For the next two weeks I continued to send emails that communicated the complex information and heartfulness of these first days. Exactly a week after his death I had four hours alone on a plane and I wrote in my journal, “The story shatters…” I then documented moment by moment that 24-hour passage from the phone call to the strange, exhausted slumber in a Denver motel. I have hardly written since.
The story really did shatter—and the hardest question of the whole winter has been people’s inquiry, “How are you doing?”
How should we know how we’re doing? By what measurement does one respond?
In my book, Storycatcher, I say, “Words are how we think, story is how we link.” Life story is developed by attaching a new experience to an old one, like putting two children in line together and saying, “Hold hands. Don’t let go. Help each other cross the street.” A previous experience, which we have already transformed through the narrative function of the mind into meaning , serves as a tutor to help us absorb a new experience and begin to integrate it.
But when the new experience is extreme in some way—we can’t link it. This is called shock. The world right now is full of shocks. And what observers call “news”—a missing jetliner, a deadly mudslide, a sinking ferry with hundreds of teenagers on-board, Sherpas carrying their dead off Everest, etc. etc.—is individual, familial, and community survivors experiencing breakdowns in their capacity to integrate what just happened into what has happened before: shock on a massive scale.
Narrative is our life-line. The psyche goes into free-fall when our attachment to meaning is broken. I had my hand on Brian’s chest when I saw the heart monitor go flat. For most of the past five months, when people ask, “How are you?” I have internally re-experienced that moment, and realized that in many ways “I” am still in that room where we took an emotional fist to the heart that will influence our lives forever.
I have started to blog a dozen times these months, and not had the energy to complete my thought process. This entry signals me that linkage is starting: I am beginning to hold hands with Brian’s death in words as well as in raw experience.
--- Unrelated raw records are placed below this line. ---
/-- Changes dev, alarms, rcd, fus, regs. -/
theorem State.slagSlot_acts : ∀ x0 x1 x2, Acts 34376516000 x0 (State.slagSlot x0 x1 x2) := by
  intro x0 x1 x2
  unfold State.slagSlot
  refine .ite (fun _ => ?_) fun _ => ?_
  · refine .step ?_ (State.setCond_acts ..) rfl
    refine .step ?_ (State.raise_acts ..) rfl
    refine .step ?_ (State.event_acts ..) rfl
    refine .upd_fus ?_ rfl
    refine .step ?_ (State.setFslot_acts ..) rfl
    exact .refl _
  · refine .step ?_ (State.raise_acts ..) rfl
    refine .step ?_ (State.event_acts ..) rfl
    refine .upd_fus ?_ rfl
    refine .step ?_ (State.setFslot_acts ..) rfl
    exact .refl _

/-- Changes dev, regs. -/
theorem State.settleSlag_acts : ∀ x0, Acts 34359738400 x0 (State.settleSlag x0) := by
  intro x0
  unfold State.settleSlag
  refine .step ?_ (State.setCond_acts ..) rfl
  exact .refl _

/-! Nav.lean -/

/-- Changes gns, regs. -/
theorem State.markSuspects_acts : ∀ x0 x1, Acts 34368126976 x0 (State.markSuspects x0 x1) := by
  intro x0 x1
  unfold State.markSuspects
  refine .ite (fun _ => ?_) fun _ => ?_
  · refine .each ?_ ?_
    · exact .refl _
    · intro _ _
      refine .step ?_ (State.setGchan_acts ..) rfl
      exact .refl _
  · refine .step ?_ (State.event_acts ..) rfl
    refine .each ?_ ?_
    · exact .refl _
    · intro _ _
      refine .step ?_ (State.setGchan_acts ..) rfl
      exact .refl _

/-- Changes alarms, rcd, gns, regs. -/
theorem State.noteBaselines_acts : ∀ x0 x1 x2, Acts 34368127360 x0 (State.noteBaselines x0 x1 x2) := by
  intro x0 x1 x2
  unfold State.noteBaselines
  refine .each ?_ ?_
  · exact .refl _
  · intro _ _
    try dsimp only
    split
    · refine .ite (fun _ => ?_) fun _ => ?_
      · refine .upd_gns ?_ rfl rfl
        exact .refl _
      · exact .refl _
    · refine .ite (fun _ => ?_) fun _ => ?_
      · refine .step ?_ (State.raise_acts ..) rfl
        refine .upd_gns ?_ rfl rfl
        exact .refl _
      · refine .upd_gns ?_ rfl rfl
        exact .refl _

/-- Changes alarms, rcd, gns, regs. -/
theorem State.raiseSuspicion_acts : ∀ x0 x1, Acts 34368127360 x0 (State.raiseSuspicion x0 x1) := by
  intro x0 x1
  unfold State.raiseSuspicion
  refine .ite (fun _ => ?_) fun _ => ?_
  · refine .step ?_ (State.event_acts ..) rfl
    refine .step ?_ (State.setFlag_acts ..) rfl
    refine .step ?_ (State.raise_acts ..) rfl
    refine .upd_gns ?_ rfl rfl
    exact .refl _
  · refine .step ?_ (State.raise_acts ..) rfl
    refine .upd_gns ?_ rfl rfl
    exact .refl _

/-- Changes alarms, rcd, regs. -/
theorem State.raiseChecks_acts : ∀ x0 x1, Acts 34359738752 x0 (State.raiseChecks x0 x1) := by
  intro x0 x1
  unfold State.raiseChecks
  refine .when ?_ ?_
  · refine .when ?_ ?_
    · refine .when ?_ ?_
      · refine .when ?_ ?_
        · exact .refl _
        · intro _
          refine .step ?_ (State.raise_acts ..) rfl
          exact .refl _
      · intro _
        refine .step ?_ (State.raise_acts ..) rfl
        exact .refl _
    · intro _
      refine .step ?_ (State.raise_acts ..) rfl
      exact .refl _
  · intro _
    refine .step ?_ (State.raise_acts ..) rfl
    exact .refl _

/-- Changes gns. -/
theorem State.keepAiding_acts : ∀ x0 x1 x2, Acts 8388608 x0 (State.keepAiding x0 x1 x2) := by
  intro x0 x1 x2
  unfold State.keepAiding
  try dsimp only
  split
  · refine .upd_gns ?_ rfl rfl
    refine .step ?_ (State.noteEphemerides_acts ..) rfl
    exact .refl _
  · refine .step ?_ (State.noteEphemerides_acts ..) rfl
    exact .refl _

/-- Changes alarms, rcd, gns, regs. -/
theorem State.navCheck_acts : ∀ x0 x1, Acts 34368127360 x0 (State.navCheck x0 x1) := by
  intro x0 x1
  unfold State.navCheck
  refine .ite (fun _ => ?_) fun _ => ?_
  · refine .step ?_ (State.raiseSuspicion_acts ..) rfl
    refine .step ?_ (State.noteBaselines_acts ..) rfl
    refine .step ?_ (State.raiseChecks_acts ..) rfl
    refine .ite (fun _ => ?_) fun _ => ?_
    · refine .step ?_ (State.keepAiding_acts ..) rfl
      refine .step ?_ (State.countSuspects_acts ..) rfl
      refine .step ?_ (State.setReg_acts ..) rfl
      refine .step ?_ (State.markSuspects_acts ..) rfl
      refine .upd_gns ?_ rfl rfl
      refine .upd_gns ?_ rfl rfl
      exact .refl _
    · refine .upd_gns ?_ rfl rfl
      refine .upd_gns ?_ rfl rfl
      exact .refl _
  · refine .step ?_ (State.noteBaselines_acts ..) rfl
    refine .step ?_ (State.raiseChecks_acts ..) rfl
    refine .ite (fun _ => ?_) fun _ => ?_
    · refine .step ?_ (State.keepAiding_acts ..) rfl
      refine .step ?_ (State.countSuspects_acts ..) rfl
      refine .step ?_ (State.setReg_acts ..) rfl
      refine .step ?_ (State.markSuspects_acts ..) rfl
      refine .upd_gns ?_ rfl rfl
      refine .upd_gns ?_ rfl rfl
      exact .refl _
    · refine .upd_gns ?_ rfl rfl
      refine .upd_gns ?_ rfl rfl
      exact .refl _

/-- Changes alarms, rcd, gns, regs. -/
theorem State.navClears_acts : ∀ x0, Acts 34368127360 x0 (State.navClears x0) := by
  intro x0
  unfold State.navClears
  refine .foldl ?_ ?_
  · refine .each ?_ ?_
    · exact .refl _
    · intro _ _
      refine .step ?_ (State.clearSuspect_acts ..) rfl
      exact .refl _
  · intro _ _
    refine .ite (fun _ => ?_) fun _ => ?_
    · refine .step ?_ (State.clearSuspicion_acts ..) rfl
      exact .refl _
    · exact .refl _

/-- Changes alarms, rcd, gns, regs. -/
theorem State.navigate_acts : ∀ x0 x1, Acts 34368127360 x0 (State.navigate x0 x1) := by
  intro x0 x1
  unfold State.navigate
  refine .step ?_ (State.navClears_acts ..) rfl
  refine .foldl ?_ ?_
  · refine .upd_gns ?_ rfl rfl
    exact .refl _
  · intro _ _
    refine .step ?_ (State.navCheck_acts ..) rfl
    exact .refl _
Because restoring narrative is essential for wholeness and well-being, I will write more about this as I learn my way into language.
Meanwhile, I pray for all those I see grieving on the news, and for patience from the rest of us who do not understand why they are so fixated on the downed plane, the mudslide, the tipped ferry, and millions more private traumas. How are they? They don’t know. Just don’t abandon us—however you come across people in the aftermath of sorrow, trauma, and travail—hold our hands until we can hold the hand of story.